Fong was also the soloist in the Opus 140 cello sonata played after the intermission. One got the impression that he was still trying to establish a “good fit” for his phrasing (and probably also his intonation). Most troubling was that, while the movements were marked Andante, Allegretto, and Allegro molto, there was little sense of any change in tempo over the course of the entire sonata. The result was that most of the qualities of the sonata that were described so well in Presler’s program notes never quite registered in Fong’s execution.
Even more disappointing was the world premiere with which Opus 140 was coupled, “Writing the Letter” by Julie Herndon. In her own notes (which include references to letters written by both Shostakovich and Weinberg’s wife Natalya) Herndon explained that her composition was “based around the sound the practice of writing.” She thus made a recording of her own act of writing a letter, whose sounds were then processed for pitch extraction.
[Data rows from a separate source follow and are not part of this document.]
-- ==== Sys2Proof/Machine/Dispatch.lean ====
section
/-! DEFINITION. The meaning of every instruction, arm by arm. -/

namespace Sys2Proof.Machine

def exec (i : Instr) (s : State) : Host.Outcome State Fault Refusal :=
  match i with
  | .add o => Sys2Proof.Machine.execAdd o s
  | .sub o => Sys2Proof.Machine.execSub o s
  | .and o => Sys2Proof.Machine.execAnd o s
  | .or o => Sys2Proof.Machine.execOr o s
  | .xor o => Sys2Proof.Machine.execXor o s
  | .andn o => Sys2Proof.Machine.execAndn o s
  | .shl o => Sys2Proof.Machine.execShl o s
  | .shr o => Sys2Proof.Machine.execShr o s
  | .sar o => Sys2Proof.Machine.execSar o s
  | .min o => Sys2Proof.Machine.execMin o s
  | .max o => Sys2Proof.Machine.execMax o s
  | .minn o => Sys2Proof.Machine.execMinn o s
  | .maxn o => Sys2Proof.Machine.execMaxn o s
  | .clz o => Sys2Proof.Machine.execClz o s
  | .popc o => Sys2Proof.Machine.execPopc o s
  | .mul o => Sys2Proof.Machine.execMul o s
  | .mulh o => Sys2Proof.Machine.execMulh o s
  | .mulhn o => Sys2Proof.Machine.execMulhn o s
  | .div o => Sys2Proof.Machine.execDiv o s
  | .divn o => Sys2Proof.Machine.execDivn o s
  | .rem o => Sys2Proof.Machine.execRem o s
  | .remn o => Sys2Proof.Machine.execRemn o s
  | .sel o => Sys2Proof.Machine.execSel o s
  | .addi o => Sys2Proof.Machine.execAddi o s
  | .andi o => Sys2Proof.Machine.execAndi o s
  | .ori o => Sys2Proof.Machine.execOri o s
  | .xori o => Sys2Proof.Machine.execXori o s
  | .shli o => Sys2Proof.Machine.execShli o s
  | .shri o => Sys2Proof.Machine.execShri o s
  | .sari o => Sys2Proof.Machine.execSari o s
  | .ldi o => Sys2Proof.Machine.execLdi o s
  | .ldih1 o => Sys2Proof.Machine.execLdih1 o s
  | .ldih2 o => Sys2Proof.Machine.execLdih2 o s
  | .ldih3 o => Sys2Proof.Machine.execLdih3 o s
  | .bext o => Sys2Proof.Machine.execBext o s
  | .bins o => Sys2Proof.Machine.execBins o s
  | .cmp o => Sys2Proof.Machine.execCmp o s
  | .cmpi o => Sys2Proof.Machine.execCmpi o s
  | .pand o => Sys2Proof.Machine.execPand o s
  | .por o => Sys2Proof.Machine.execPor o s
  | .pxor o => Sys2Proof.Machine.execPxor o s
  | .sega o => Sys2Proof.Machine.execSega o s
  | .adr2 o => Sys2Proof.Machine.execAdr2 o s
  | .srr o => Sys2Proof.Machine.execSrr o s
  | .srw o => Sys2Proof.Machine.execSrw o s
  | .rett o => Sys2Proof.Machine.execRett o s
  | .halt o => Sys2Proof.Machine.execHalt o s
  | .lds o => Sys2Proof.Machine.execLds o s
  | .sts o => Sys2Proof.Machine.execSts o s
  | .ldq o => Sys2Proof.Machine.execLdq o s
  | .ldx o => Sys2Proof.Machine.execLdx o s
  | .st o => Sys2Proof.Machine.execSt o s
  | .stq o => Sys2Proof.Machine.execStq o s
  | .pf o => Sys2Proof.Machine.execPf o s
  | .cwb o => Sys2Proof.Machine.execCwb o s
  | .cinv o => Sys2Proof.Machine.execCinv o s
  | .chk o => Sys2Proof.Machine.execChk o s
  | .chkPred o => Sys2Proof.Machine.execChkPred o s
  | .tlbi o => Sys2Proof.Machine.execTlbi o s
  | .amo o => Sys2Proof.Machine.execAmo o s
  | .cas o => Sys2Proof.Machine.execCas o s
  | .scld o => Sys2Proof.Machine.execScld o s
  | .scst o => Sys2Proof.Machine.execScst o s
  | .scamo o => Sys2Proof.Machine.execScamo o s
  | .fence o => Sys2Proof.Machine.execFence o s
  | .trap o => Sys2Proof.Machine.execTrap o s
  | .fork o => Sys2Proof.Machine.execFork o s
  | .join o => Sys2Proof.Machine.execJoin o s
  | .exit o => Sys2Proof.Machine.execExit o s
  | .enq o => Sys2Proof.Machine.execEnq o s
  | .enqs o => Sys2Proof.Machine.execEnqs o s
  | .estart o => Sys2Proof.Machine.execEstart o s
  | .pbr o => Sys2Proof.Machine.execPbr o s
  | .pbrReg o => Sys2Proof.Machine.execPbrReg o s
  | .br o => Sys2Proof.Machine.execBr o s
  | .brq o => Sys2Proof.Machine.execBrq o s
  | .bqp o => Sys2Proof.Machine.execBqp o s
  | .call o => Sys2Proof.Machine.execCall o s
  | .ret o => Sys2Proof.Machine.execRet o s
  | .loop o => Sys2Proof.Machine.execLoop o s
  | .nop o => Sys2Proof.Machine.execNop o s
  | .pop o => Sys2Proof.Machine.execPop o s
  | .qpush o => Sys2Proof.Machine.execQpush o s
  | .qstat o => Sys2Proof.Machine.execQstat o s
  | .sems o => Sys2Proof.Machine.execSems o s
  | .semw o => Sys2Proof.Machine.execSemw o s
  | .semdrop o => Sys2Proof.Machine.execSemdrop o s
  | .semrd o => Sys2Proof.Machine.execSemrd o s
  | .waita o => Sys2Proof.Machine.execWaita o s
  | .waitt o => Sys2Proof.Machine.execWaitt o s
  | .ldqAcq o => Sys2Proof.Machine.execLdqAcq o s
  | .stRel o => Sys2Proof.Machine.execStRel o s
  | .rep o => Sys2Proof.Machine.execRep o s
  | .setsh o => Sys2Proof.Machine.execSetsh o s
  | .setshQ o => Sys2Proof.Machine.execSetshQ o s
  | .vld o => Sys2Proof.Machine.execVld o s
  | .vst o => Sys2Proof.Machine.execVst o s
  | .vldq o => Sys2Proof.Machine.execVldq o s
  | .vsty o => Sys2Proof.Machine.execVsty o s
  | .vbc o => Sys2Proof.Machine.execVbc o s
  | .epbr o => Sys2Proof.Machine.execEpbr o s
  | .ebr o => Sys2Proof.Machine.execEbr o s
  | .ebrq o => Sys2Proof.Machine.execEbrq o s
  | .ebqp o => Sys2Proof.Machine.execEbqp o s
  | .esemw o => Sys2Proof.Machine.execEsemw o s
  | .esems o => Sys2Proof.Machine.execEsems o s
  | .eexit => Sys2Proof.Machine.execEexit s
  | .vadd o => Sys2Proof.Machine.execVadd o s
  | .vsub o => Sys2Proof.Machine.execVsub o s
  | .vmul o => Sys2Proof.Machine.execVmul o s
  | .vfma o => Sys2Proof.Machine.execVfma o s
  | .vfms o => Sys2Proof.Machine.execVfms o s
  | .vmin o => Sys2Proof.Machine.execVmin o s
  | .vmax o => Sys2Proof.Machine.execVmax o s
  | .vabs o => Sys2Proof.Machine.execVabs o s
  | .vneg o => Sys2Proof.Machine.execVneg o s
  | .vrcp o => Sys2Proof.Machine.execVrcp o s
  | .vrsq o => Sys2Proof.Machine.execVrsq o s
  | .vexp2 o => Sys2Proof.Machine.execVexp2 o s
  | .vlog2 o => Sys2Proof.Machine.execVlog2 o s
  | .vcvt o => Sys2Proof.Machine.execVcvt o s
  | .vqb o => Sys2Proof.Machine.execVqb o s
  | .vdqb o => Sys2Proof.Machine.execVdqb o s
  | .vand o => Sys2Proof.Machine.execVand o s
  | .vor o => Sys2Proof.Machine.execVor o s
  | .vxor o => Sys2Proof.Machine.execVxor o s
  | .vshl o => Sys2Proof.Machine.execVshl o s
  | .vshlImm o => Sys2Proof.Machine.execVshlImm o s
  | .vshr o => Sys2Proof.Machine.execVshr o s
  | .vshrImm o => Sys2Proof.Machine.execVshrImm o s
  | .vsar o => Sys2Proof.Machine.execVsar o s
  | .vsarImm o => Sys2Proof.Machine.execVsarImm o s
  | .viota o => Sys2Proof.Machine.execViota o s
  | .vsel o => Sys2Proof.Machine.execVsel o s
  | .vcmp o => Sys2Proof.Machine.execVcmp o s
  | .mand o => Sys2Proof.Machine.execMand o s
  | .mor o => Sys2Proof.Machine.execMor o s
  | .mxor o => Sys2Proof.Machine.execMxor o s
  | .mnot o => Sys2Proof.Machine.execMnot o s
  | .mpop o => Sys2Proof.Machine.execMpop o s
  | .vrsum o => Sys2Proof.Machine.execVrsum o s
  | .vrmax o => Sys2Proof.Machine.execVrmax o s
  | .vrmin o => Sys2Proof.Machine.execVrmin o s
  | .vrmaxi o => Sys2Proof.Machine.execVrmaxi o s
  | .vrmini o => Sys2Proof.Machine.execVrmini o s
  | .vperm o => Sys2Proof.Machine.execVperm o s
  | .vslide o => Sys2Proof.Machine.execVslide o s
  | .vgath o => Sys2Proof.Machine.execVgath o s
  | .vrng o => Sys2Proof.Machine.execVrng o s
  | .acrd o => Sys2Proof.Machine.execAcrd o s
  | .acwr o => Sys2Proof.Machine.execAcwr o s
  | .acsc o => Sys2Proof.Machine.execAcsc o s
  | .acz o => Sys2Proof.Machine.execAcz o s
  | .aczTile o => Sys2Proof.Machine.execAczTile o s
  | .acst o => Sys2Proof.Machine.execAcst o s
  | .erep o => Sys2Proof.Machine.execErep o s
  | .mhdr h p => Sys2Proof.Machine.execMhdr h p s
  | .mopa h p => Sys2Proof.Machine.execMopa h p s
  | .mopb h p => Sys2Proof.Machine.execMopb h p s
  | .mma h p => Sys2Proof.Machine.execMma h p s
  | .mmaz h p => Sys2Proof.Machine.execMmaz h p s
  | .mwb h p => Sys2Proof.Machine.execMwb h p s
  | .mrn h p => Sys2Proof.Machine.execMrn h p s
  | .mclr h p => Sys2Proof.Machine.execMclr h p s
  | .mthr h p => Sys2Proof.Machine.execMthr h p s
  | .copy ce h p => Sys2Proof.Machine.execCopy ce h p s
  | .copyn ce h p => Sys2Proof.Machine.execCopyn ce h p s
  | .gath ce h p => Sys2Proof.Machine.execGath ce h p s
  | .scat ce h p => Sys2Proof.Machine.execScat ce h p s
  | .fill ce h p => Sys2Proof.Machine.execFill ce h p s
  | .flagw ce h p => Sys2Proof.Machine.execFlagw ce h p s
  | .cmpr ce h p => Sys2Proof.Machine.execCmpr ce h p s
  | .expn ce h p => Sys2Proof.Machine.execExpn ce h p s
  | .unfold h p => Sys2Proof.Machine.execUnfold h p s
  | .xpose h p => Sys2Proof.Machine.execXpose h p s
  | .relay h p => Sys2Proof.Machine.execRelay h p s
  | .hoff h p => Sys2Proof.Machine.execHoff h p s
  | .hpull h p => Sys2Proof.Machine.execHpull h p s
  | .hcancel h p => Sys2Proof.Machine.execHcancel h p s
  | .swout h p => Sys2Proof.Machine.execSwout h p s
  | .swin h p => Sys2Proof.Machine.execSwin h p s
  | .rcopy h p => Sys2Proof.Machine.execRcopy h p s
  | .esFaultDelivery => Sys2Proof.Machine.execEsFaultDelivery s
  | .loadArrival n => Sys2Proof.Machine.execLoadArrival n s
  | .writePerform held n => Sys2Proof.Machine.execWritePerform held n s
  | .heldSignal => Sys2Proof.Machine.execHeldSignal s
  | .writebackComplete n => Sys2Proof.Machine.execWritebackComplete n s
  | .waitaTimeout => Sys2Proof.Machine.execWaitaTimeout s
  | .frontQueueMove e => Sys2Proof.Machine.execFrontQueueMove e s
  | .dispatch => Sys2Proof.Machine.execDispatch s
  | .cqtail ctx q tail => Sys2Proof.Machine.execCqtail ctx q tail s
  | .launchStart src => Sys2Proof.Machine.execLaunchStart src s
  | .fenceEntryComplete ctx q => Sys2Proof.Machine.execFenceEntryComplete ctx q s
  | .recordAging part level => Sys2Proof.Machine.execRecordAging part level s
  | .sliceExpiry part => Sys2Proof.Machine.execSliceExpiry part s
  | .preempt ctx => Sys2Proof.Machine.execPreempt ctx s
  | .contextSwitch part => Sys2Proof.Machine.execContextSwitch part s
  | .hangTimeout part => Sys2Proof.Machine.execHangTimeout part s
  | .preset ctx => Sys2Proof.Machine.execPreset ctx s
  | .partitionReset part why => Sys2Proof.Machine.execPartitionReset part why s
  | .evictionRequest d0 d1 d2 d3 => Sys2Proof.Machine.execEvictionRequest d0 d1 d2 d3 s
  | .evictionFallback n => Sys2Proof.Machine.execEvictionFallback n s
  | .evictionOutcome n => Sys2Proof.Machine.execEvictionOutcome n s
  | .streamCreate ctx n => Sys2Proof.Machine.execStreamCreate ctx n s
  | .streamPark ctx n => Sys2Proof.Machine.execStreamPark ctx n s
  | .streamResume ctx n => Sys2Proof.Machine.execStreamResume ctx n s
  | .streamCancel ctx n => Sys2Proof.Machine.execStreamCancel ctx n s
  | .decodeStepCompletion n => Sys2Proof.Machine.execDecodeStepCompletion n s
  | .blockSend n => Sys2Proof.Machine.execBlockSend n s
  | .blockCommit n => Sys2Proof.Machine.execBlockCommit n s
  | .blockRelease n => Sys2Proof.Machine.execBlockRelease n s
  | .cancelAtDestination n => Sys2Proof.Machine.execCancelAtDestination n s
  | .hpullTimeout n k => Sys2Proof.Machine.execHpullTimeout n k s
  | .completionRecord n => Sys2Proof.Machine.execCompletionRecord n s
  | .swapBlockRead => Sys2Proof.Machine.execSwapBlockRead s
  | .nvmeCompletion k ok => Sys2Proof.Machine.execNvmeCompletion k ok s
  | .nvmeTimeout k => Sys2Proof.Machine.execNvmeTimeout k s
  | .errorReportDelivery die => Sys2Proof.Machine.execErrorReportDelivery die s
  | .reportRetry => Sys2Proof.Machine.execReportRetry s
  | .chardTest n fails => Sys2Proof.Machine.execChardTest n fails s
  | .cellSpare die num => Sys2Proof.Machine.execCellSpare die num s
  | .busRetrain die col => Sys2Proof.Machine.execBusRetrain die col s
  | .heatTokenRefill => Sys2Proof.Machine.execHeatTokenRefill s
  | .heatRateUpdate rates => Sys2Proof.Machine.execHeatRateUpdate rates s
  | .heatResume col => Sys2Proof.Machine.execHeatResume col s
  | .heatWindowEnd => Sys2Proof.Machine.execHeatWindowEnd s
  | .powerCapEvaluation watts => Sys2Proof.Machine.execPowerCapEvaluation watts s
  | .staticEnergyCharge => Sys2Proof.Machine.execStaticEnergyCharge s
  | .partitionEnable part d0 => Sys2Proof.Machine.execPartitionEnable part d0 s
  | .contextAdmit ctx d0 => Sys2Proof.Machine.execContextAdmit ctx d0 s
  | .registerWrite sp off v => Sys2Proof.Machine.execRegisterWrite sp off v s
  | .keySlotFill k k1 k2 => Sys2Proof.Machine.execKeySlotFill k k1 k2 s
  | .keySlotEmpty k => Sys2Proof.Machine.execKeySlotEmpty k s
  | .getMeasurements => Sys2Proof.Machine.execGetMeasurements s
  | .mailboxWrite v => Sys2Proof.Machine.execMailboxWrite v s
  | .msWake ev => Sys2Proof.Machine.execMsWake ev s
  | .clusterGate die k => Sys2Proof.Machine.execClusterGate die k s
  | .clusterUngate die k => Sys2Proof.Machine.execClusterUngate die k s
  | .fusionChange die k => Sys2Proof.Machine.execFusionChange die k s
  | .remoteWrite w src off v => Sys2Proof.Machine.execRemoteWrite w src off v s
  | .ptpSync ns off => Sys2Proof.Machine.execPtpSync ns off s
  | .standaloneTimeTimeout => Sys2Proof.Machine.execStandaloneTimeTimeout s
  | .powerOn => Sys2Proof.Machine.execPowerOn s
  | .moduleReset => Sys2Proof.Machine.execModuleReset s
  | .memoryCheckCompletion => Sys2Proof.Machine.execMemoryCheckCompletion s
  | .tlbLoad who seg page => Sys2Proof.Machine.execTlbLoad who seg page s
  | .portRetirement p => Sys2Proof.Machine.execPortRetirement p s

end Sys2Proof.Machine
end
Those pitches then served to provide the lexicon for a string trio (led by Presler on violin), performing against some of the concrete letter-writing sounds. Sadly, there was little to engage the curious listener in what resulted, due perhaps to the lack of balance between the recorded sounds and those being played by the performers.
The selection of Penderecki to conclude the program was more than a little perplexing. Weinberg may have been born in Poland; but, due to “circumstances beyond his control,” he became a thoroughly Soviet composer. As a result, he had very little connection to what creative composers in Poland, such as his near-contemporaries Witold Lutosławski and Andrej Panufnik or later composers like Penderecki were doing. Indeed, his Soviet ties sustained through all seventeen of his string quartets, the last one being written during the rise of glasnost.
As a result, “Leaves of an unwritten diary” sounded just as remote from the Weinberg canon as “Writing the Letter” did. It was also three times longer than Herndon’s piece and definitely felt that way. Scott Foglesong’s notes for the program book suggested a kinship with Paul Hindemith. A better point of reference would probably be Arnold Schoenberg’s Opus 7 (first) string quartet in D minor, whose four movements are played without interruption and ramble on at such length that even the most attentive listener will need at least three iterations before serious sensemaking can begin to run its course.
Weinberg’s “garland” could have done with a few more hardy perennials.